How does sentiment analysis work in Social Listening on Sked?
Update: 26/05/2026
Sentiment detection has been improved, with the update bringing better overall accuracy, less mixed detection, improved sarcasm and emoji detection, and now supports virtually any language.
Sked's sentiment analysis is powered by Gemini and automatically categorises mentions into four sentiment classes: positive, neutral, negative, and mixed. The system analyses word choice, phrases, sentence structure, tone, sarcasm, and emoji to determine emotional intent, going beyond basic keyword matching to understand how content actually reads.
The four categories
- Positive: Appreciation and enthusiasm — e.g. "This is a fantastic update!"
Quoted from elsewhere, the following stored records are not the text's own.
-- ==== Sys2Proof/Tests/Slice0.lean ====
section
/-! SUPPORT. Tests with values from the spec (the rule or the row of 95_test_vectors.md stands with each), and for
every obligation with hypotheses a witness that meets them together. -/

namespace Sys2Proof.Machine.Tests

open Sys2Proof Sys2Proof.Machine

-- One theorem after the other: a thread for each pending kernel evaluation would fill the memory limit.
set_option Elab.async false

/-! ## Ill-formed terms are refused -/

theorem test_wf_encode_argument_too_wide : Instr.wf (.encode 0x1000000) = false := by decide
theorem test_wf_decode_argument_too_wide : Instr.wf (.decode 0x1000000) = false := by decide
theorem test_wf_largest_arguments : (Instr.wf (.encode 0xFFFFFF) && Instr.wf (.decode 0xFFFFFF)) = true := by decide
theorem test_wf_no_symbol_buffer : Config.wf ⟨0, 1⟩ = false := by decide
theorem test_wf_symbol_buffer_too_deep : Config.wf ⟨4097, 1⟩ = false := by decide
theorem test_wf_no_bit_buffer : Config.wf ⟨1, 0⟩ = false := by decide
theorem test_wf_bit_buffer_too_long : Config.wf ⟨1, 4097⟩ = false := by decide
theorem test_wf_smallest_and_largest : (Config.wf ⟨1, 1⟩ && Config.wf ⟨4096, 4096⟩) = true := by decide

/-! ## Decoding, the words written out from R101 and R103: ARG in bits 31 to 8, OP in bits 7 to 0 -/

theorem test_decode_nop : decodeWord 0b00000000000000000000000000000000#32 = .ok .nop := by decide
theorem test_decode_clrfreq : decodeWord 0b00000000000000000000000000000001#32 = .ok .clrfreq := by decide
theorem test_decode_build : decodeWord 0b00000000000000000000000000000010#32 = .ok .build := by decide
theorem test_decode_gencodes : decodeWord 0b00000000000000000000000000000011#32 = .ok .gencodes := by decide
theorem test_decode_encode : decodeWord 0b00000000000000000000011000000100#32 = .ok (.encode 6) := by decide
theorem test_decode_decode : decodeWord 0b00000010000000000000000000000101#32 = .ok (.decode 131072) := by decide
/-- 95_test_vectors.md L2.7 row 6: the largest argument is not sign-extended. -/
theorem test_decode_largest_argument : decodeWord 0xFFFFFF05#32 = .ok (.decode 16777215) := by decide
/-- L2.7 rows 1 to 4. -/
theorem test_decode_rejects :
    decodeWord 0x00000102#32 = .error (.argumentNotZero 0x02#8) ∧
    decodeWord 0x00000006#32 = .error (.reservedOpcode 0x06#8) ∧
    decodeWord 0xFFFFFFFF#32 = .error (.reservedOpcode 0xFF#8) ∧
    decodeWord 0x00000100#32 = .error (.argumentNotZero 0x00#8) := by decide
/-- R103: two rows whose patterns agree under both masks are one row. -/
theorem test_opcode_rows_disjoint :
    opcodeTable.Pairwise (fun a b => a.pattern &&& (a.mask &&& b.mask) ≠ b.pattern &&& (a.mask &&& b.mask)) := by
  decide
/-- The rows are numbered as opcode_table.json numbers them; a row shorter than the word has zeros above. -/
theorem test_decodeTableWord :
    decodeTableWord 32 0x00000604 = some (.encode 6) ∧ decodeTableWord 8 0x105 = some (.decode 0) ∧
    decodeTableWord 32 0x00000102 = none ∧ decodeTableWord 40 0x02 = none := by decide
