-- ==== Sys2Proof/Machine/Operands.lean ====
section
/-! DEFINITION. Every operand form: addresses and their register triples (spec/10_state.md R26,
spec/30_encoding.md R83), the address predicates (spec/41_address.md R141 to R144), the staged descriptor
(R31) and the result registers (R32, spec/42_codec.md R171), and the numbered registers with their access
rules (R40). -/

namespace Sys2Proof.Machine

/-! ### The address model -/

/-- `ShortAddr(n)` (R141). -/
def shortAddr (n : Half) : Address := .short n

/-- `IsBroadcast(a)` (R142). -/
def isBroadcast : Address → Bool
  | .short v => v.getLsbD 15
  | .long _ => false

/-- `IsUnspecified(a)` (R143). -/
def isUnspecified : Address → Bool
  | .short v => v == 0
  | .long v => v == 0

/-- `AddrEq(a, b)` (R144): tag, then payload. -/
def addrEq (a b : Address) : Bool := a == b

/-- `IsLocal(a)` (R144). -/
def isLocal (s : State) : Address → Bool
  | .short v => v == s.localShort
  | .long v => s.cfg.longAddr && v == s.localLong

/-- `AddrOf(TAG, LO, HI)` (R26). -/
def addrOf (c : Config) (r : AddrRegs) : Address :=
  if c.longAddr = false ∨ r.tag.getLsbD 0 = false then .short (r.lo.extractLsb' 0 16) else .long (r.hi ++ r.lo)

/-- `Triple(a)` (R26). -/
def triple : Address → AddrRegs
  | .short v => ⟨0, v.zeroExtend 32, 0⟩
  | .long v => ⟨1, v.extractLsb' 0 32, v.extractLsb' 32 32⟩

/-! ### Addresses inside a register group -/

/-- The triple of an address in a register group (R31). -/
def DescRegs.triple (r : DescRegs) : AddrField → AddrRegs
  | .originalSrc => r.originalSrc
  | .originalDst => r.originalDst
  | .immedSrc => r.immedSrc
  | .immedDst => r.immedDst

/-- A register group with one triple replaced. -/
def DescRegs.setTriple (r : DescRegs) (f : AddrField) (t : AddrRegs) : DescRegs :=
  match f with
  | .originalSrc => { r with originalSrc := t }
  | .originalDst => { r with originalDst := t }
  | .immedSrc => { r with immedSrc := t }
  | .immedDst => { r with immedDst := t }

/-- `Sel(n)` (R83): the Address that a selector names. -/
def selectedAddr (s : State) : AddrSel → Address
  | .txinfo f => addrOf s.cfg (s.txinfo.triple f)
  | .pinfo f => addrOf s.cfg (s.pinfo.triple f)

/-! ### Descriptors and registers -/

/-- `Desc` of a register group (R31): PORTS [7:0] srcPort, [15:8] dstPort; FIELDS seqnum, cost, hopLimit,
authType from the low byte up; FLAGS [3:0]; hdrLen = 0. -/
def descOf (c : Config) (r : DescRegs) : Descriptor where
  originalSrc := addrOf c r.originalSrc
  originalDst := addrOf c r.originalDst
  immedSrc := addrOf c r.immedSrc
  immedDst := addrOf c r.immedDst
  srcPort := r.ports.extractLsb' 0 8
  dstPort := r.ports.extractLsb' 8 8
  seqnum := r.fields.extractLsb' 0 8
  cost := r.fields.extractLsb' 8 8
  hopLimit := r.fields.extractLsb' 16 8
  authType := r.fields.extractLsb' 24 8
  flags := flagsOf r.flags
  hdrLen := 0
  sendTime := r.sendTime

/-- What a successful HDR_PARSE writes to PINFO (R171). -/
def regsOfDesc (x : Descriptor) : DescRegs where
  originalSrc := Machine.triple x.originalSrc
  originalDst := Machine.triple x.originalDst
  immedSrc := Machine.triple x.immedSrc
  immedDst := Machine.triple x.immedDst
  ports := 0#16 ++ x.dstPort ++ x.srcPort
  fields := x.authType ++ x.hopLimit ++ x.cost ++ x.seqnum
  flags := 0#28 ++ flagBits x.flags
  sendTime := 0

/-! ### The numbered registers -/

/-- Which register of a triple. -/
inductive AddrPart where
  | tag
  | lo
  | hi
deriving DecidableEq, Repr

/-- A register of a 16-register group (R31). -/
inductive DescReg where
  | addr (f : AddrField) (p : AddrPart)
  | ports
  | fields
  | flags
  | sendTime
deriving DecidableEq, Repr

/-- A mapped register (R40). -/
inductive Reg where
  | cfgFeatures
  | cfgBufSize
  | cfgAckTimeout
  | cfgMaxAttempts
  | cfgRetryBase
  | cfgMaxInitBackoff
  | cfgQueueCap
  | cfgFwdDelay
  | cfgNAlarms
  | jiffies
  | almStatus
  | procNow
  | localShort
  | localLongLo
  | localLongHi
  | macStatus
  | fireArg
  | txinfo (r : DescReg)
  | hdrLen
  | pinfo (r : DescReg)
  | pinfoHdrLen
  | alarmCtl (i : Nat)
  | alarmArg (i : Nat)
  | alarmWhen (i : Nat)
  | slotCtl (k : Nat)
  | slotLen (k : Nat)
deriving DecidableEq, Repr

/-- The register at offset `n` of a 16-register group (R31). -/
def descRegAt (n : Nat) : Option DescReg :=
  match n with
  | 0 => some (.addr .originalSrc .tag)
  | 1 => some (.addr .originalSrc .lo)
  | 2 => some (.addr .originalSrc .hi)
  | 3 => some (.addr .originalDst .tag)
  | 4 => some (.addr .originalDst .lo)
  | 5 => some (.addr .originalDst .hi)
  | 6 => some (.addr .immedSrc .tag)
  | 7 => some (.addr .immedSrc .lo)
  | 8 => some (.addr .immedSrc .hi)
  | 9 => some (.addr .immedDst .tag)
  | 10 => some (.addr .immedDst .lo)
  | 11 => some (.addr .immedDst .hi)
  | 12 => some .ports
  | 13 => some .fields
  | 14 => some .flags
  | 15 => some .sendTime
  | _ => none

/-- The registers outside the groups and the tables (R40). -/
def singleRegAt (n : Nat) : Option Reg :=
  match n with
  | 0x0000 => some .cfgFeatures
  | 0x0001 => some .cfgBufSize
  | 0x0002 => some .cfgAckTimeout
  | 0x0003 => some .cfgMaxAttempts
  | 0x0004 => some .cfgRetryBase
  | 0x0005 => some .cfgMaxInitBackoff
  | 0x0006 => some .cfgQueueCap
  | 0x0007 => some .cfgFwdDelay
  | 0x0008 => some .cfgNAlarms
  | 0x0010 => some .jiffies
  | 0x0011 => some .almStatus
  | 0x0012 => some .procNow
  | 0x0013 => some .localShort
  | 0x0014 => some .localLongLo
  | 0x0015 => some .localLongHi
  | 0x0016 => some .macStatus
  | 0x0017 => some .fireArg
  | 0x0050 => some .hdrLen
  | 0x0070 => some .pinfoHdrLen
  | _ => none

/-- The alarm inspection register at offset `n` from 0x0100; offset 3 of each entry is unmapped (R251). -/
def alarmRegAt (n : Nat) : Option Reg :=
  if n % 4 = 0 then some (.alarmCtl (n / 4))
  else if n % 4 = 1 then some (.alarmArg (n / 4))
  else if n % 4 = 2 then some (.alarmWhen (n / 4))
  else none

/-- The slot inspection register at offset `n` from 0x1000; offsets 2 and 3 of each entry are unmapped (R251). -/
def slotRegAt (n : Nat) : Option Reg :=
  if n % 4 = 0 then some (.slotCtl (n / 4))
  else if n % 4 = 1 then some (.slotLen (n / 4))
  else none

/-- The register that number `n` names in configuration `c`; none for an unmapped number (R40, R251). -/
def regAt (c : Config) (n : Half) : Option Reg :=
  if 0x0040 ≤ n.toNat ∧ n.toNat < 0x0050 then (descRegAt (n.toNat - 0x0040)).map .txinfo
  else if 0x0060 ≤ n.toNat ∧ n.toNat < 0x0070 then (descRegAt (n.toNat - 0x0060)).map .pinfo
  else if 0x0100 ≤ n.toNat ∧ n.toNat < 0x0100 + 4 * (c.nAlarms.toNat + 1) then alarmRegAt (n.toNat - 0x0100)
  else if 0x1000 ≤ n.toNat ∧ n.toNat < 0x1000 + 4 * c.queueCap.toNat then slotRegAt (n.toNat - 0x1000)
  else singleRegAt n.toNat

/-- A register of a triple. -/
def AddrRegs.read (t : AddrRegs) : AddrPart → Word
  | .tag => t.tag
  | .lo => t.lo
  | .hi => t.hi

/-- A triple with one register replaced. -/
def AddrRegs.write (t : AddrRegs) (p : AddrPart) (w : Word) : AddrRegs :=
  match p with
  | .tag => { t with tag := w }
  | .lo => { t with lo := w }
  | .hi => { t with hi := w }

/-- A register of a group. -/
def DescRegs.read (r : DescRegs) : DescReg → Word
  | .addr f p => (r.triple f).read p
  | .ports => r.ports
  | .fields => r.fields
  | .flags => r.flags
  | .sendTime => r.sendTime

/-- A group with one register replaced; all 32 bits are stored (R252). -/
def DescRegs.write (r : DescRegs) (d : DescReg) (w : Word) : DescRegs :=
  match d with
  | .addr f p => r.setTriple f ((r.triple f).write p w)
  | .ports => { r with ports := w }
  | .fields => { r with fields := w }
  | .flags => { r with flags := w }
  | .sendTime => { r with sendTime := w }

/-- The content of a register (R40). -/
def readReg (s : State) : Reg → Word
  | .cfgFeatures => Machine.cfgFeatures s.cfg
  | .cfgBufSize => s.cfg.bufSize.zeroExtend 32
  | .cfgAckTimeout => s.cfg.ackTimeout
  | .cfgMaxAttempts => s.cfg.maxAttempts.zeroExtend 32
  | .cfgRetryBase => s.cfg.retryBase
  | .cfgMaxInitBackoff => s.cfg.maxInitBackoff
  | .cfgQueueCap => s.cfg.queueCap.zeroExtend 32
  | .cfgFwdDelay => s.cfg.fwdDelay
  | .cfgNAlarms => s.cfg.nAlarms.zeroExtend 32
  | .jiffies => s.jiffies
  | .almStatus => Machine.almStatus s
  | .procNow => s.procNow
  | .localShort => s.localShort.zeroExtend 32
  | .localLongLo => if s.cfg.longAddr then s.localLong.extractLsb' 0 32 else 0
  | .localLongHi => if s.cfg.longAddr then s.localLong.extractLsb' 32 32 else 0
  | .macStatus => Machine.macStatus s
  | .fireArg => fireArgReg s
  | .txinfo r => s.txinfo.read r
  | .hdrLen => s.hdrLen.zeroExtend 32
  | .pinfo r => s.pinfo.read r
  | .pinfoHdrLen => s.pinfoHdrLen.zeroExtend 32
  | .alarmCtl i => Machine.alarmCtl (s.alarm i)
  | .alarmArg i => (s.alarm i).arg
  | .alarmWhen i => (s.alarm i).when
  | .slotCtl k => Machine.slotCtl (s.slot k)
  | .slotLen k => Machine.slotLen (s.slot k)

/-- The state after a write of `w` to a register; none for a read-only one (R40, R252). -/
def writeReg (s : State) (w : Word) : Reg → Option State
  | .localShort => some { s with localShort := w.extractLsb' 0 16 }
  | .localLongLo =>
    some (if s.cfg.longAddr then { s with localLong := s.localLong.extractLsb' 32 32 ++ w } else s)
  | .localLongHi =>
    some (if s.cfg.longAddr then { s with localLong := w ++ s.localLong.extractLsb' 0 32 } else s)
  | .txinfo r => some { s with txinfo := s.txinfo.write r w }
  | .cfgFeatures => none
  | .cfgBufSize => none
  | .cfgAckTimeout => none
  | .cfgMaxAttempts => none
  | .cfgRetryBase => none
  | .cfgMaxInitBackoff => none
  | .cfgQueueCap => none
  | .cfgFwdDelay => none
  | .cfgNAlarms => none
  | .jiffies => none
  | .almStatus => none
  | .procNow => none
  | .macStatus => none
  | .fireArg => none
  | .hdrLen => none
  | .pinfo _ => none
  | .pinfoHdrLen => none
  | .alarmCtl _ => none
  | .alarmArg _ => none
  | .alarmWhen _ => none
  | .slotCtl _ => none
  | .slotLen _ => none

end Sys2Proof.Machine
end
- Neutral: Factual or objective statements — e.g. "Tell me more about the pricing"
- Negative: Frustration or disapproval — e.g. "The quality has really gone downhill"
- Mixed: A combination of positive and negative sentiment in the same comment or mention — e.g. "I love the design, but the loading speed is slow"
Where a comment contains clear positive or negative signal, it will be classified accordingly. The Mixed category is used when genuinely conflicting sentiment is present — not as a fallback for ambiguous content.
Language support
Sentiment analysis is powered by Gemini and works across virtually any language. You'll get meaningful sentiment results regardless of where your audience is posting from.
How accuracy has improved
The sentiment engine has been updated across four areas:
- Overall accuracy: more precise detection across all content types
- Sarcasm and emoji: better interpretation of tone, sarcasm, and emoji-heavy posts that previously defaulted to Neutral
- Language support: sentiment now works meaningfully across virtually any language
- Fewer Mixed results: Mixed is used less as a catch-all, so classifications are more decisive
Understanding Sentiment Analysis on Sked Social
Sked’s Social Listening includes built-in sentiment analysis to help you quickly understand how people feel about your brand, products, or competitors. Each mention is automatically classified as positive, neutral, negative, or mixed, helping you spot trends, prioritise engagement, and track brand health at scale.
How Sentiment Is Determined
We use language analysis tools, NLP (Natural Language Processing), to evaluate the tone and intent of each comment. It looks at word choice, phrases, and sentence structure—not just individual keywords—to understand the emotion behind what’s being said.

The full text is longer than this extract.